After three weeks of massive protests, student movements across the country became the driving force behind the ongoing revolution. Students rejected a return to normalcy as classes were set to resume this week and took to the streets to demand a better future.
In a country where youth unemployment and emigration are emblematic issues, these protests do not come as a surprise. Students grievances focused primarily on their relationship with a state that continuously placed them on the margins of society.
Besides their inability to vote before the age of 21, students’ political role is largely constrained. Student elections are banned in most Lebanese universities, as well as their ability to organize.
Students’ economic role is also commodified. Their labor, in the best-case scenario upon their graduation, is destined to be “exported” as a way to bring back inflows of remittances to finance the Lebanese economic model. If they cannot emigrate, most fresh graduates are either confined to low-paying jobs, often outside their field of study, or doomed to endlessly search for any form of employment to sustain themselves.
On top of that, the state intentionally burdened the students with the country’s recent economic woes. Austerity measures targeted the already underfunded Lebanese University, and the Ministry of Education remained surprisingly silent as private universities recently priced their tuitions in US dollars amid fears of a currency depreciation.
See also: Can’t Pay, Won’t Pay: Students in Lebanon Are Protesting Again
These protests came as a way for students to reclaim their long-lost political role in Lebanese society, and demand the overhaul of an economic system that didn’t provide them with any opportunities to succeed. From an overpriced educational system to an economy that doesn’t provide jobs for fresh graduates, the issues that brought the students to the street prove that this system is not working for our youth.
Since the end of the civil war, the state showed a clear neglect of public education, as the Lebanese University became the victim of sectarian interests and hostile neoliberal policies. The underfunding of the Lebanese University led to a decline in the quality of its education, prompting students to search for other alternatives.
Thus, an increased demand for private education put an upward pressure on its price, as its cost rose by 83.08 percent since 2008. With the absence of a clear regulatory framework, private universities didn’t shy away from increasing the cost of education, amid an environment which made it hard for students to organize politically as to oppose these hikes.
Political parties in power also took advantage of an overpriced educational system, and their cooptation of the state.

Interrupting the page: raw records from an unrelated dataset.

-- ==== Sys2Proof/Tests/Slice0.lean ====
section
/-! SUPPORT. Tests/Slice0.lean: the model's own tests. The refused ill-formed commands, the manual's worked examples, and for every
statement with hypotheses a state and operands that meet them. Every test looks at one step, or at one operation. -/

namespace Sys2Proof.Tests

-- The tests are evaluated one after the other: each in a thread of its own would need too many threads.
set_option Elab.async false

open Sys2Proof Sys2Proof.Machine

/-! ### Small states -/

/-- The state after a command; no command stops. -/
def after (c : Instr) (s : State) : State :=
  match exec c s with
  | .next t => t
  | .fault _ | .refused _ => s

/-- Face `i` with its record changed. -/
def withFace (i : FaceNo) (f : Face → Face) (s : State) : State := { s with faces := s.faces.modify i f }

/-- An enabled face, ACTIVE at a level, that has declared 12 bits, a photometer and 24 strings. -/
def litFace (level : Nat) (f : Face) : Face :=
  { f with
    config := { f.config with enabled := true }
    dyn := { f.dyn with
      state := .active, commanded := some level, capability := some ⟨.w12, true, 24⟩, shown := some ⟨1310, .w12⟩ } }

/-- A slot of face `i` with this frame, its window open. -/
def openWindow (i : FaceNo) (frame : ChainFrame) (extension waits : Nat) : Slot :=
  { face := i, frame := frame, wrote := some 2400, extension := extension, dmax := 3, permitted := 2, outcomes := []
    attempt := .listening 2 waits false none }

/-- RUNNING with face 12 ACTIVE and listened to, a sensor GOOD, a claim, a command waiting. -/
def busy : State :=
  { withFace 12 (litFace 2400) State.reset with
    mode := .running
    claims := State.reset.claims.set 3 (some ⟨.cap 600, 1⟩)
    sensors := State.reset.sensors.set 1 ⟨.good, 0, 0, some 1900⟩
    cycle := some ⟨[], openWindow 12 (.level .w12 1310 none) 0 0, []⟩
    pending := [.replyWindowExpiry] }

/-- Face 12 of `busy` in CUTOFF, its slot over. -/
def cutOff : State := withFace 12 (fun f => { f with dyn := { f.dyn with state := .cutoff } }) { busy with cycle := none }

/-- HOLD with face 12 ACTIVE and OVERBRIGHT asserted on it. -/
def hotInHold : State :=
  withFace 12 (fun f => { litFace 2399 f with dyn := { (litFace 2399 f).dyn with asserted := 0x40#8 } }) State.reset

/-- A port with a reply on its way. -/
def replying (r : Reply) : State := State.reset.setPort .control ⟨.waiting, some r, 0⟩

/-- A port that has taken these bytes of a frame. -/
def receiving (l : Link) (bytes : List Byte) : State := State.reset.setPort l ⟨.receiving bytes, none, 0⟩

/-- A reset in progress. -/
def inReset : State := after .resetPinLow busy

/-- The answer on its way on the control link. -/
def answerOf (s : State) : Option Answer := s.control.reply.map Reply.answer

/-! ### Ill-formed commands -/

/-- The check refuses a request whose payload fits no frame, on either link, and admits the longest that fits. -/
theorem test_wellFormed_refuses_long_payload :
    (Instr.ping 0#8 (List.replicate 199 0#8)).wellFormed = false ∧
      (Instr.claim 7#8 (List.replicate 300 1#8)).wellFormed = false ∧
      (Instr.loadCurve 0#8 (List.replicate 198 0#8)).wellFormed = true ∧ Instr.oneSecondEvent.wellFormed = true := by
  decide +kernel

/-- No table word spells a command. -/
theorem test_decodeTableWord_none : decodeTableWord 8 1 = none ∧ decodeTableWord 0 0 = none := by decide

/-! ### The manual's worked examples -/

/-- Example 1.6: the first proof words after a reset, and the register left. -/
theorem test_example_1_6 :
    proofWord 0x7FFF#15 = (0xFFFE#16, 0x0002#15) ∧ proofWord 0x0002#15 = (0x0004#16, 0x000C#15) ∧
      proofWord 0x000C#15 = (0x0018#16, 0x0028#15) := by decide +kernel

/-- R1, R27: the values the rules bring onto their steps; R27's 1,234 ms meets the end of its own range (log entry 13). -/
theorem test_steps : periodOf 1234 = 1230 ∧ periodOf 20 = 50 ∧ scanPeriodOf 1234 = 1000 ∧ scanPeriodOf 80 = 100 := by decide

/-- Example 1.5 and R20: folding. -/
theorem test_folding :
    Span.s16.fold 29 = 13 ∧ Span.s16.fold 21 = 5 ∧ Span.s16.foldSet 0x00280028#32 = 0x00000028#32 ∧
      Span.s8.foldSet 0x01010101#32 = 0x00000001#32 := by decide +kernel

/-- Example 2.2: the filter and the disagreement test. -/
theorem test_example_2_2 :
    filterStep 8000 2000 12 2 = 3500 ∧ filterStep 3500 2000 12 2 = 2375 ∧ filterStep 2375 3000 12 2 = 2453 ∧
      filterStep 2453 3000 12 2 = 2521 ∧ filterStep 2995 3000 12 2 = 2996 ∧
      disagreeTest [9000, 2000] = true ∧ disagreeTest [8000, 2000] = false ∧ disagreeTest [3000] = false := by decide

/-- Example 2.3: a window that crosses midnight; and the other rows of R46. -/
theorem test_example_2_3 :
    curfewTest (some 79199) 79200 21600 = false ∧ curfewTest (some 79200) 79200 21600 = true ∧
      curfewTest (some 86399) 79200 21600 = true ∧ curfewTest (some 0) 79200 21600 = true ∧
      curfewTest (some 21599) 79200 21600 = true ∧ curfewTest (some 21600) 79200 21600 = false ∧
      curfewTest none 0 0 = true ∧ curfewTest (some 5) 7 7 = false ∧ curfewTest (some 6) 5 7 = true := by decide

/-- The curves of example 3.1. -/
def dayCurve : List Breakpoint := [⟨0, 150⟩, ⟨100, 400⟩, ⟨1000, 1500⟩, ⟨10000, 6000⟩, ⟨40000, 7500⟩]
def nightCurve : List Breakpoint := [⟨5, 40⟩, ⟨200, 40⟩, ⟨2000, 900⟩]

/-- Example 3.1: the lookups. -/
theorem test_example_3_1 :
    curveLookup dayCurve 2350 = 2175 ∧ curveLookup dayCurve 0 = 150 ∧ curveLookup dayCurve 55 = 287 ∧
      curveLookup dayCurve 1000 = 1500 ∧ curveLookup dayCurve 9999 = 5999 ∧ curveLookup dayCurve 25000 = 6750 ∧
      curveLookup dayCurve 40000 = 7500 ∧ curveLookup dayCurve 100000 = 7500 ∧ curveLookup nightCurve 4 = 40 ∧
      curveLookup nightCurve 199 = 40 ∧ curveLookup nightCurve 200 = 40 ∧ curveLookup nightCurve 1100 = 470 ∧
      curveLookup nightCurve 2000 = 900 := by decide +kernel

/-- Examples 4.1 to 4.4: the stages, the codes and the reverse conversion. -/
theorem test_examples_4 :
    trimmed 2175 280 = 2379 ∧ compensated 2379 (some (24, 2)) = 2595 ∧
      capInForce 7000 6500 none none none = 6500 ∧ capInForce 7000 6500 (some 350) none none = 350 ∧
      capInForce 7000 6500 none (some 3500) none = 3500 ∧
      nextLevel ⟨2595, .slewed, false⟩ 6500 2100 300 400 = 2400 ∧ nextLevel ⟨350, .slewed, false⟩ 350 2400 300 400 = 350 ∧
      nextLevel ⟨2595, .slewed, false⟩ 6500 3750 300 400 = 3350 ∧
      driveCode 2400 7500 .w12 = 1310 ∧ driveCode 2400 7500 .w8 = 82 ∧ driveCode 350 7500 .w12 = 191 ∧
      driveCode 6500 7500 .w12 = 3549 ∧ driveCode 3500 7500 .w12 = 1911 ∧ driveCode 8000 7500 .w8 = 255 ∧
      reverseConvert ⟨1310, .w12⟩ 7500 = 2399 ∧ reverseConvert ⟨2048, .w12⟩ 7500 = 3750 ∧
      reverseConvert ⟨128, .w8⟩ 7500 = 3764 := by decide +kernel

/-- Example 4.5: a pattern run's goals and steps. -/
theorem test_example_4_5 :
    goalOf .active none .pattern 0 6500 3 = ⟨2785, .direct, true⟩ ∧ goalOf .active none .pattern 0 6500 7 = ⟨6500, .direct, true⟩ ∧
      nextStep ⟨0, .direct, true⟩ 7 = 0 ∧ nextStep ⟨0, .direct, true⟩ 3 = 4 ∧ nextStep ⟨0, .slewed, false⟩ 3 = 3 ∧
      goalOf .active (some ⟨.blank, 9⟩) .pattern 0 6500 7 = ⟨0, .immediate, false⟩ := by decide +kernel

/-- R111: the thresholds of OVERBRIGHT. -/
theorem test_overbright_thresholds :
    let r (m : Nat) : SlotReport := ⟨0, .hold, none, 2, [.valid], some (.status ⟨⟨0, .w8⟩, ⟨false, false, false⟩, none, some m, none⟩)⟩
    let d (level : Nat) : FaceDynamic :=
      { FaceDynamic.cleared .active with capability := some ⟨.w8, true, 0⟩, delivered := some level }
    observe (r 100) (d 0) .overbright = .absent ∧ observe (r 101) (d 0) .overbright = .present ∧
      observe (r 537) (d 350) .overbright = .absent ∧ observe (r 538) (d 350) .overbright = .present := by decide +kernel

/-- R167: the CRC's check value. -/
theorem test_crc :
    crcOf [0x31#8, 0x32#8, 0x33#8, 0x34#8, 0x35#8, 0x36#8, 0x37#8, 0x38#8, 0x39#8] = 0x29B1#16 := by decide +kernel

/-! ### Commands, one step each -/

theorem test_ping : answerOf (after (.ping 1#8 []) State.reset) = some (.done false [0x2C#8, 0x71#8, 3#8, 32#8, 1#8]) ∧
    answerOf (after (.ping 1#8 [0#8]) State.reset) = some (.refused .badLength) := by decide +kernel

/-- The reset state as STATUS reports it: HOLD, POWER_ON, clock unset, count 1 (R174), one notice. -/
theorem test_status : answerOf (after (.status 1#8 []) State.reset) =
    some (.done false [0#8, 0#8, 0#8, 0#8, 0#8, 0#8, 0#8, 0#8, 0#8, 1#8, 0#8, 0#8, 1#8, 0#8, 0#8, 0#8, 0#8]) := by decide +kernel

/-- R159: HALT taken in HOLD with no cycle in progress cuts off, halts at once and answers HALTED. -/
theorem test_halt : let t := after (.halt 1#8 []) hotInHold
    t.mode = .halted ∧ t.cycleTimer = none ∧ t.hazard = 0x1000#32 ∧ (t.faces.get 12).dyn.state = .cutoff ∧
      (t.faces.get 12).dyn.commanded = some 0 ∧ answerOf t = some (.done false [3#8]) ∧
      t.queue.map Notice.body = [.restart .powerOn, .faceState 12 .cutoff false, .mode .halted] := by decide +kernel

Licenses were distributed to establish universities with clear ties to the political status quo, amid little to no regulation to assess the quality of the education they offered. These universities became an extension to politicians clientelist networks, and a way to retain a political base of support.
After almost 30 years of underfunding and negligence, university education became no more than an overpriced commodity serving the interests of politicians and “elite” universities. Funding the Lebanese University, imposing a student contract that limits tuition increases and eventually abolishing the sectarian system are the only ways university education can serve the interests of its students.
An economic model that forces the Lebanese youth to migrate
Students in Lebanon face little employment opportunities upon graduation. Youth unemployment estimates range from 21 percent to as high as 37 percent, indicative of a rather large lack of job creation.
The basis upon which the Lebanese economic model in the post-war period was built puts great constraints on businesses creating high paying jobs, and favors activities yielding passive income, with little to no job creation.
As Central Bank’s monetary policy is geared towards attracting capital inflows and keeping the peg of the Lebanese Pound to the US Dollar, high interest rates were set, thus massively curbing investment. Capital owners favored putting their money in bank deposits yielding high interest rates instead of running the effort of opening risky businesses.
Fiscal policy also favored low effort economic activities like real estate speculation for example, which was left untaxed prior to 2017. The state also burdened by corruption and a hefty debt since the early 1990s was left with little room for capital expenditure to improve a deteriorating infrastructure, thus increasing constraints on businesses.
Instead of creating jobs for fresh graduates, state negligence commodified the Lebanese youth labor into one of the country’s only “export” commodities in order to finance an inefficient economy. Transfers made by Lebanese nationals living abroad are considered the country’s main source of capital inflows, bringing in foreign currencies crucial to keeping the peg, and funding the state’s debt through the banks.
Tax policy was also set in way to appropriate expats remittances through indirect taxation and exorbitant fees as their prevalence tends to increase consumption. Indirect tax and non-tax revenues made up almost 69 percent of all state’s revenues between 1998 and 2017, showing their significance for government finance.
The importance of remittances inflows to the Lebanese economy leaves our current politicians with little incentive to deter migration, producing a vicious cycle where the Lebanese youth is the main victim. Breaking this cycle –and encouraging job creation– would require removing the burdens of the failed economic policies on businesses and deterring economic activities that generate passive income.